What you will do.
Return the data below exactly, but only from the line containing "rwa [ring, counts.1, counts.2, ←" through the line containing "outputCircular p s", with both of those lines included.

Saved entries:
================
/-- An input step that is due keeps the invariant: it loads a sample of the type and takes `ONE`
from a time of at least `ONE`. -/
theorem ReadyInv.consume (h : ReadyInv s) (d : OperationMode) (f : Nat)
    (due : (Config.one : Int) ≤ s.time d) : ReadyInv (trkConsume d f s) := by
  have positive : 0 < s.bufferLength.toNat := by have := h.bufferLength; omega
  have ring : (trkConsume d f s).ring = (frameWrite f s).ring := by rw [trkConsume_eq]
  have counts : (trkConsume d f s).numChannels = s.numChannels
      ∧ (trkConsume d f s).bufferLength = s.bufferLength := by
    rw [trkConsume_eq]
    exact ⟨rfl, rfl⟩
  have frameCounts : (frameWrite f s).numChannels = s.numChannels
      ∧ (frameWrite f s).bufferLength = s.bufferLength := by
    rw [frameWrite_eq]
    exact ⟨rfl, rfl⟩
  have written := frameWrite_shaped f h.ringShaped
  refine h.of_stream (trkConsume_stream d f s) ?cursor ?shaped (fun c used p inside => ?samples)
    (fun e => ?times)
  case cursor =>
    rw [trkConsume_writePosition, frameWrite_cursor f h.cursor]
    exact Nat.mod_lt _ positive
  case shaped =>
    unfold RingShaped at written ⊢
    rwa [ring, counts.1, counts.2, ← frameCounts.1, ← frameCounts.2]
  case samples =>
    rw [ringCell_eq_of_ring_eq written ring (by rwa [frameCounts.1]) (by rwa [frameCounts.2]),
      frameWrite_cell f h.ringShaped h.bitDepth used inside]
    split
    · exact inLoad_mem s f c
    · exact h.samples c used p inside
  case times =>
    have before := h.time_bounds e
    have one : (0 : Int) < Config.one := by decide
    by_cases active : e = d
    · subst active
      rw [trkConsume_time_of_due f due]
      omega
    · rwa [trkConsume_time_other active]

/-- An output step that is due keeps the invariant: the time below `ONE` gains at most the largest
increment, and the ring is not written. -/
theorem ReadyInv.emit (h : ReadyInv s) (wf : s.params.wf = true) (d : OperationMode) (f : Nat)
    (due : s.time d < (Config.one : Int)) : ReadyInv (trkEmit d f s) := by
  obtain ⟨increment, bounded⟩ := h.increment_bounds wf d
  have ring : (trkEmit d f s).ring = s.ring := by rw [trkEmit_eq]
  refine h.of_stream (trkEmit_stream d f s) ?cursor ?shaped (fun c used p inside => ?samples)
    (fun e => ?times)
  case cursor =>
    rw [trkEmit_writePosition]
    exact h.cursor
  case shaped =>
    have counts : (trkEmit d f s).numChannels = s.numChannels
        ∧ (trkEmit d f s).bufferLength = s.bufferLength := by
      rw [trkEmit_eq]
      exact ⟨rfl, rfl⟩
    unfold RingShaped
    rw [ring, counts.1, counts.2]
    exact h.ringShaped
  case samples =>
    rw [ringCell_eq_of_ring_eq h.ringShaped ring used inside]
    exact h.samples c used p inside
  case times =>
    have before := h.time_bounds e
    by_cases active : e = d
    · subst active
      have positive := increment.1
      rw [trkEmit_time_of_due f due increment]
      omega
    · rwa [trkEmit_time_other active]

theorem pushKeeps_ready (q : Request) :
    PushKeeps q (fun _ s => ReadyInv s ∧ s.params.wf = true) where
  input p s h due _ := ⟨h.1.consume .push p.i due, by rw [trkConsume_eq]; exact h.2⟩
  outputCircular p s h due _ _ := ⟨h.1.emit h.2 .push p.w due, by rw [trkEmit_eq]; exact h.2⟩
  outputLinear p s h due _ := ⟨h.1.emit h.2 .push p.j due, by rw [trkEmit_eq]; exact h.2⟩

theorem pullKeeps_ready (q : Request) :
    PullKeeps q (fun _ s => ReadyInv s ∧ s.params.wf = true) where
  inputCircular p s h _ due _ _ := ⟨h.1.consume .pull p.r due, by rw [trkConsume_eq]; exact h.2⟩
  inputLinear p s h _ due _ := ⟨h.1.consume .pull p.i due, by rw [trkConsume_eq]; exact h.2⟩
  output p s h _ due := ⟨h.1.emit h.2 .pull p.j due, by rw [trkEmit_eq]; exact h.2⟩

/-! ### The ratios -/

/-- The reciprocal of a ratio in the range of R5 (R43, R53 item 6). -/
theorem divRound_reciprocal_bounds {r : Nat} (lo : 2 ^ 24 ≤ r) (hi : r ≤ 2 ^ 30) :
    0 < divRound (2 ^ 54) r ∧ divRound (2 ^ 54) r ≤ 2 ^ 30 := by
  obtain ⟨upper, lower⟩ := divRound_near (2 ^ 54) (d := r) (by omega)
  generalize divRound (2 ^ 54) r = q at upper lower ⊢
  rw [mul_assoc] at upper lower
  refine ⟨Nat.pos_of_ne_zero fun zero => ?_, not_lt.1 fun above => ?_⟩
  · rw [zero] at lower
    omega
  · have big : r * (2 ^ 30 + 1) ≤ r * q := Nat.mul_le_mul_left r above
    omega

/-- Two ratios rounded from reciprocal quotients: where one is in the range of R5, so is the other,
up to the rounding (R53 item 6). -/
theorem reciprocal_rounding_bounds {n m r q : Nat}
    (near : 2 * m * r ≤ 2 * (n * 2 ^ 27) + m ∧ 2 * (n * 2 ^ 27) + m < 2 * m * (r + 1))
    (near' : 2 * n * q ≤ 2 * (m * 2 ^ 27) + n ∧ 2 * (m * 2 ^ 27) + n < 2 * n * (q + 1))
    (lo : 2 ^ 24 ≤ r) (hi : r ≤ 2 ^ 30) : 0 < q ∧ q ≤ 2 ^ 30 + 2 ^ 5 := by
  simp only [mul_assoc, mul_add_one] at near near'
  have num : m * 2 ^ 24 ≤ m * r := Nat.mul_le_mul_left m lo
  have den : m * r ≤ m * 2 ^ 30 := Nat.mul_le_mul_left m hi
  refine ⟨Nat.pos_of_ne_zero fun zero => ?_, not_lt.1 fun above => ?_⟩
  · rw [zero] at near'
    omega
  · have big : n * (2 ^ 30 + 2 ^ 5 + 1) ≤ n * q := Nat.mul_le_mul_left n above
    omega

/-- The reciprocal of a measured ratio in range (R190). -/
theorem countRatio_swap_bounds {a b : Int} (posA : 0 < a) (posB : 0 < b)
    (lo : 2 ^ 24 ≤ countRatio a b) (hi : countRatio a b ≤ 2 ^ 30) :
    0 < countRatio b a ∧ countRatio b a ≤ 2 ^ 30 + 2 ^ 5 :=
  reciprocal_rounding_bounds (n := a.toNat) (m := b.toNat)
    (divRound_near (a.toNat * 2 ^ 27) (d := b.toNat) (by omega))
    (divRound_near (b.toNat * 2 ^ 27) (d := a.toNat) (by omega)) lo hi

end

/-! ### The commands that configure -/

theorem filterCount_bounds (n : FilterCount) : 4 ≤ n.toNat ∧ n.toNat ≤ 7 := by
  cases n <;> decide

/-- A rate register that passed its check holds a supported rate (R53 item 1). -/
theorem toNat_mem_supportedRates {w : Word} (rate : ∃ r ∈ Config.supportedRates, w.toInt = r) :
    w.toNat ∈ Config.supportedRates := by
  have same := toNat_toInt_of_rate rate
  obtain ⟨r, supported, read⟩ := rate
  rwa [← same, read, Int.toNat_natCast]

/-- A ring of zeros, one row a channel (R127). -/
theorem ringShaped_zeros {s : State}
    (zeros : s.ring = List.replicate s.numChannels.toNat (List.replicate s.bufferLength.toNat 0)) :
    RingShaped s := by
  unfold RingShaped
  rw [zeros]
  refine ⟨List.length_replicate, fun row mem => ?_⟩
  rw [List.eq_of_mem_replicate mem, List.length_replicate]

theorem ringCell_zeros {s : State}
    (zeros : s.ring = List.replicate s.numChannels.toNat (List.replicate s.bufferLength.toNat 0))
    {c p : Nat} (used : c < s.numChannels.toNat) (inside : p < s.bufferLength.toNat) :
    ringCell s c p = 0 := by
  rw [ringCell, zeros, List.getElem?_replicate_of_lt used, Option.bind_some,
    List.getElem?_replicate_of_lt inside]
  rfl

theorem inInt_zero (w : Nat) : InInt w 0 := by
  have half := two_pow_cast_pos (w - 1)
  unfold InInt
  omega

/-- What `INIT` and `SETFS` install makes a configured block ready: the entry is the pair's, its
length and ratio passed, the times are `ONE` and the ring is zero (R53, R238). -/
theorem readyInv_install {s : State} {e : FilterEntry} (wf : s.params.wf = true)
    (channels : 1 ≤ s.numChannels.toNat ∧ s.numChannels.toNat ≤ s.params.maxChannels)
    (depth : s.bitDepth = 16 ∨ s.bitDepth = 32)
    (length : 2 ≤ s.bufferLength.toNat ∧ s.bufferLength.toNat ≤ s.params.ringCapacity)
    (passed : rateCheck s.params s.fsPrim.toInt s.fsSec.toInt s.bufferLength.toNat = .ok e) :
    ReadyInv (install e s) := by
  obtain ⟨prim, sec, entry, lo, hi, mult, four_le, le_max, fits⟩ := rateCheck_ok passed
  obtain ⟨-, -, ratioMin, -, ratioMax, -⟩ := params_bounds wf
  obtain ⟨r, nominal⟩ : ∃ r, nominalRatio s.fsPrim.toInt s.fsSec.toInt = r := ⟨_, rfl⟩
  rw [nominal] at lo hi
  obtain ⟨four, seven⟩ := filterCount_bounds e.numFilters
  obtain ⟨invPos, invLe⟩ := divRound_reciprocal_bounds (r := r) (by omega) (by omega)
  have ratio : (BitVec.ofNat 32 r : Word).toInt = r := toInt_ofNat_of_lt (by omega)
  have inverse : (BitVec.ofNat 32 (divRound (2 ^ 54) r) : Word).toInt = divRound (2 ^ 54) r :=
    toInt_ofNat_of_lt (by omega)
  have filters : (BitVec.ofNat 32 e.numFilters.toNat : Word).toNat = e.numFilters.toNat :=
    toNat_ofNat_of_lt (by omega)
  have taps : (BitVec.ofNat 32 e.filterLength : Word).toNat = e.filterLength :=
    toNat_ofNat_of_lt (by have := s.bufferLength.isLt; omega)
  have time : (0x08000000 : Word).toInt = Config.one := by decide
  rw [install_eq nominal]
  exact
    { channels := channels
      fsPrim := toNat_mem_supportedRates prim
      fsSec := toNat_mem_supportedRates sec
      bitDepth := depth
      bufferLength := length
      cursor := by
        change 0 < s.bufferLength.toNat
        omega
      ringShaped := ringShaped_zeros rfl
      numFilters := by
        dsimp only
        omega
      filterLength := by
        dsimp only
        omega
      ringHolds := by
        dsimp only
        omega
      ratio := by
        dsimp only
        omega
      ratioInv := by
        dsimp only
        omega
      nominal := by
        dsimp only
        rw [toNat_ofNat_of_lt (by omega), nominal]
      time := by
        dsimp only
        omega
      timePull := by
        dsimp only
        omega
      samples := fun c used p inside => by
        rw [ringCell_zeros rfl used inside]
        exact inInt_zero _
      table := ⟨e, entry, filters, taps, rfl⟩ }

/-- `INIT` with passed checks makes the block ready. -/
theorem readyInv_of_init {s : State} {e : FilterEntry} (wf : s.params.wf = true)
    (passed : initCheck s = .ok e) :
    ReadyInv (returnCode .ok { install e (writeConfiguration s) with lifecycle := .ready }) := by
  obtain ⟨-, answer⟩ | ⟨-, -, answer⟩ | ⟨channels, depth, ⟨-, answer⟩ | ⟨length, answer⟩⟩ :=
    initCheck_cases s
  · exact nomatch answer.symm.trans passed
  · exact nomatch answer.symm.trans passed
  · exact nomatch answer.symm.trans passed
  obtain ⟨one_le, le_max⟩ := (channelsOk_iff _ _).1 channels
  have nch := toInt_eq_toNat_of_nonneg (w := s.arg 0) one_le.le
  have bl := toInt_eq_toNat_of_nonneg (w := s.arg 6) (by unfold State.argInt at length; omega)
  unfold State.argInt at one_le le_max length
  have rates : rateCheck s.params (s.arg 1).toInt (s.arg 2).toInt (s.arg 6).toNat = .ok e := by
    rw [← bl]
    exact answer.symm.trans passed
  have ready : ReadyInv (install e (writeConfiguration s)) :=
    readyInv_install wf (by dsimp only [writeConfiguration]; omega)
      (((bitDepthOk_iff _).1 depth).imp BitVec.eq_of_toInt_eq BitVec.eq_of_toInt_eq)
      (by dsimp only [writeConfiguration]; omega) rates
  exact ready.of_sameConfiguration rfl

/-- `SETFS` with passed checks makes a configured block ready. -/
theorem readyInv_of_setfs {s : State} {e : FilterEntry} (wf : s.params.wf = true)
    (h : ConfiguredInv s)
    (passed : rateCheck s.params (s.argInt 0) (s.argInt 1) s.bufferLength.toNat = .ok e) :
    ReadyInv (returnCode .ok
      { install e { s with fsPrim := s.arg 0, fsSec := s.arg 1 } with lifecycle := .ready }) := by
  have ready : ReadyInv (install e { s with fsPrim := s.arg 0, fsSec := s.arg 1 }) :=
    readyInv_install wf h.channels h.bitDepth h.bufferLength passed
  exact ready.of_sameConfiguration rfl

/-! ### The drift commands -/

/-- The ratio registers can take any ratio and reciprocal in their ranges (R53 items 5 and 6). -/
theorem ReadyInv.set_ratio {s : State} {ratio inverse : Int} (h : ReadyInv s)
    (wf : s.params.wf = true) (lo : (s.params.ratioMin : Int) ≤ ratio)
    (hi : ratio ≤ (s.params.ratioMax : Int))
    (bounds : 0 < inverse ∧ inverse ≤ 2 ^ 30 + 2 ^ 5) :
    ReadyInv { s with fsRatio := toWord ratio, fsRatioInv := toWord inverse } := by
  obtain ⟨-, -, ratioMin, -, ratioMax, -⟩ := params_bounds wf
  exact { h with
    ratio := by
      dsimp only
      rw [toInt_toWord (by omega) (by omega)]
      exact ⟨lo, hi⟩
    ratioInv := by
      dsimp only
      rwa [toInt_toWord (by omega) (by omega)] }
================
Task result.
    rwa [ring, counts.1, counts.2, ← frameCounts.1, ← frameCounts.2]
  case samples =>
    rw [ringCell_eq_of_ring_eq written ring (by rwa [frameCounts.1]) (by rwa [frameCounts.2]),
      frameWrite_cell f h.ringShaped h.bitDepth used inside]
    split
    · exact inLoad_mem s f c
    · exact h.samples c used p inside
  case times =>
    have before := h.time_bounds e
    have one : (0 : Int) < Config.one := by decide
    by_cases active : e = d
    · subst active
      rw [trkConsume_time_of_due f due]
      omega
    · rwa [trkConsume_time_other active]

/-- An output step that is due keeps the invariant: the time below `ONE` gains at most the largest
increment, and the ring is not written. -/
theorem ReadyInv.emit (h : ReadyInv s) (wf : s.params.wf = true) (d : OperationMode) (f : Nat)
    (due : s.time d < (Config.one : Int)) : ReadyInv (trkEmit d f s) := by
  obtain ⟨increment, bounded⟩ := h.increment_bounds wf d
  have ring : (trkEmit d f s).ring = s.ring := by rw [trkEmit_eq]
  refine h.of_stream (trkEmit_stream d f s) ?cursor ?shaped (fun c used p inside => ?samples)
    (fun e => ?times)
  case cursor =>
    rw [trkEmit_writePosition]
    exact h.cursor
  case shaped =>
    have counts : (trkEmit d f s).numChannels = s.numChannels
        ∧ (trkEmit d f s).bufferLength = s.bufferLength := by
      rw [trkEmit_eq]
      exact ⟨rfl, rfl⟩
    unfold RingShaped
    rw [ring, counts.1, counts.2]
    exact h.ringShaped
  case samples =>
    rw [ringCell_eq_of_ring_eq h.ringShaped ring used inside]
    exact h.samples c used p inside
  case times =>
    have before := h.time_bounds e
    by_cases active : e = d
    · subst active
      have positive := increment.1
      rw [trkEmit_time_of_due f due increment]
      omega
    · rwa [trkEmit_time_other active]

theorem pushKeeps_ready (q : Request) :
    PushKeeps q (fun _ s => ReadyInv s ∧ s.params.wf = true) where
  input p s h due _ := ⟨h.1.consume .push p.i due, by rw [trkConsume_eq]; exact h.2⟩
  outputCircular p s h due _ _ := ⟨h.1.emit h.2 .push p.w due, by rw [trkEmit_eq]; exact h.2⟩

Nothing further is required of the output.